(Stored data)
--- START ---

namespace Sys2Proof.Machine

/-! ## Image data -/

/-- A byte of the QSPI flash; an unlisted one reads 0xFF. -/
def flashGet : List Host.Cell → Nat → Byte
  | [], _ => 0xFF
  | (k, v) :: r, a => if k = a then v else flashGet r a

/-- Bytes of the QSPI flash. -/
def Dev.flashBytes (d : Dev) (a n : Nat) : List Byte := (List.range n).map (fun i => flashGet d.flash (a + i))

/-- The 4-byte command in the same row of Table 17-5 (R952). -/
def wideOpcode (op : BitVec 8) : BitVec 8 :=
  if op = 0x03 then 0x13 else if op = 0x0B then 0x0C else if op = 0x6B then 0x6C else if op = 0xEB then 0xEC else op

/-- The dummy clocks of a read command (Table 17-5). -/
def opcodeDummy (op : BitVec 8) : Nat :=
  if op = 0x03 ∨ op = 0x13 then 0 else if op = 0xEB ∨ op = 0xEC then 4 else 8

/-- The read command by which the bytes of a range are read, under a READ_OPCODE, a clock and a DUMMY (R864, R952). -/
def qspiRead (op : BitVec 8) (clock dummy a n : Nat) : QspiRead :=
  let op := if 0x1000000 < a + n then wideOpcode op else op
  { opcode := op, address := a, bytes := n, mode := if op = 0xEB ∨ op = 0xEC then some 0xFF else none,
    dummy := if dummy = 0xFF then opcodeDummy op else dummy, clock := clock }

/-- The QSPI master reads a range of the flash with the read settings in force (R868). -/
def Dev.readFlash (d : Dev) (a n : Nat) : Dev :=
  if n = 0 then d else d.onQspi (fun _ => [qspiRead d.pwr.qspiOpcode d.pwr.qspiClock d.pwr.qspiDummy a n])

/-- Bytes of a loaded model's image, from where it lies. -/
def Dev.imageBytes (d : Dev) (m : Model) (off n : Nat) : List Byte :=
  if m.qspi then d.flashBytes (m.imageAddr + off) n else d.sram.bytes (m.imageAddr + off) n

/-- A row record (Table 09-7) as the targets of a row. -/
def rowRecord (bs : List Byte) (row : Nat) : RowTarget :=
  let v := bs.map (fun b => b.toInt)
  { row := row, codes := v.take 240, seams := (v.drop 240).take 8, rems := (v.drop 248).take 8 }

/-- Row records one after the other. -/
def rowRecords (bs : List Byte) (first : Nat) (n : Nat) : List RowTarget :=
  (List.range n).map (fun i => rowRecord ((bs.drop (256 * i)).take 256) (first + i))

/-- The data bytes of a block of a loaded model's image. -/
def Dev.blockBytes (d : Dev) (m : Model) (b : Block) : List Byte := d.imageBytes m (m.image.weights + b.dataOffset) (b.rowCount * 256)

/-! ## Seams -/

/-- The seam weights and row remainders over the 240 codes of a row ("Seam check"). -/
def seamsOf (codes : List Int) : List Int × List Int :=
  let sums := (List.range 8).map (fun s => ((codes.drop (30 * s)).take 30).sum)
  let qs := sums.map (fun x => divRoundAway x 30)
  (qs, List.zipWith (fun x q => x - 30 * q) sums qs)

/-- A row target whose seams follow the rule. -/
def RowTarget.seamed (row : Nat) (codes : List Int) : RowTarget := { row := row, codes := codes, seams := (seamsOf codes).1, rems := (seamsOf codes).2 }

/-- A row with every pair 0. -/
def RowTarget.zero (row : Nat) : RowTarget :=
  { row := row, codes := List.replicate 240 0, seams := List.replicate 8 0, rems := List.replicate 8 0 }

/-- The nearest weight of the pair that stands for p. -/
def Tile.nearestWeight (x : Tile) (row p : Nat) : Int :=
  nearestLevel (x.level row (2 * x.pairOf p)) - nearestLevel (x.level row (2 * x.pairOf p + 1))

/-! ## Targets of the operations (Table 08-1) -/

/-- The logical tiles of a model that lie on a tile. -/
def Model.logicals (m : Model) (i : Fin 48) : List Nat := (List.range m.place.length).filter (fun n => m.place[n]? == some i)

/-- The slices of a model with a replica on a tile. -/
def Model.slicesOn (m : Model) (i : Fin 48) : List Slice :=
  m.image.slices.filter (fun s => s.tiles.any (fun n => m.place[n]? == some i))

/-- Does a slice cover a data pair in a row? -/
def Slice.covers (s : Slice) (row p : Nat) : Bool :=
  decide (s.rowFirst ≤ row) && decide (row < s.rowFirst + s.rowCount) && decide (s.outFirst ≤ p) && decide (p < s.outFirst + s.outCount)

/-- Is pair p of this row to be kept for another loaded model (R419): it lies in one of its slices, or it is a pair of that model alone? -/
def keptPair (mine others : List Slice) (row p : Nat) : Bool :=
  others.any (fun s => s.covers row p) ||
    (others.any (fun s => decide (s.outFirst ≤ p) && decide (p < s.outFirst + s.outCount)) &&
      !mine.any (fun s => decide (s.outFirst ≤ p) && decide (p < s.outFirst + s.outCount)))

/-- The code of pair p of a row of the soft head, from row-major codes. -/
def headCode (s : Slice) (codes : List Int) (row p : Nat) : Int := (codes[(row - s.rowFirst) * s.outCount + (p - s.outFirst)]?).getD 0

/-- Does the load of a soft head target the stored codes (R546)? -/
def Model.headStored (m : Model) (i : Fin 48) : Option (Slice × List Int) :=
  match m.image.headSlice, m.learn with
  | some s, some l => if (s.tiles.head?.bind (fun n => m.place[n]?)) == some i then some (s, l.newCodes) else none
  | _, _ => none

/-- The target of one row of a LOAD (R417 to R419, R546): the block's record where nothing else has a say, else the combined codes with
their own seams. -/
def loadRow (x : Tile) (mine others : List Slice) (head : Option (Slice × List Int)) (rows : List RowTarget) (row : Nat) : RowTarget :=
  let base := (rows.find? (fun t => t.row == row)).getD (RowTarget.zero row)
  let codes := (List.range 240).map (fun p =>
    if keptPair mine others row p then x.nearestWeight row p
    else match head with
      | some (s, cs) => if s.covers row p then headCode s cs row p else (base.codes[p]?).getD 0
      | none => (base.codes[p]?).getD 0)
  if codes == base.codes then base else RowTarget.seamed row codes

--- END ---

## Assignment
What lines in the entries contain "where"? Report each one by copying it.

## Result
/-- Bytes of a loaded model's image, from where it lies. -/
/-- The target of one row of a LOAD (R417 to R419, R546): the block's record where nothing else has a say, else the combined codes with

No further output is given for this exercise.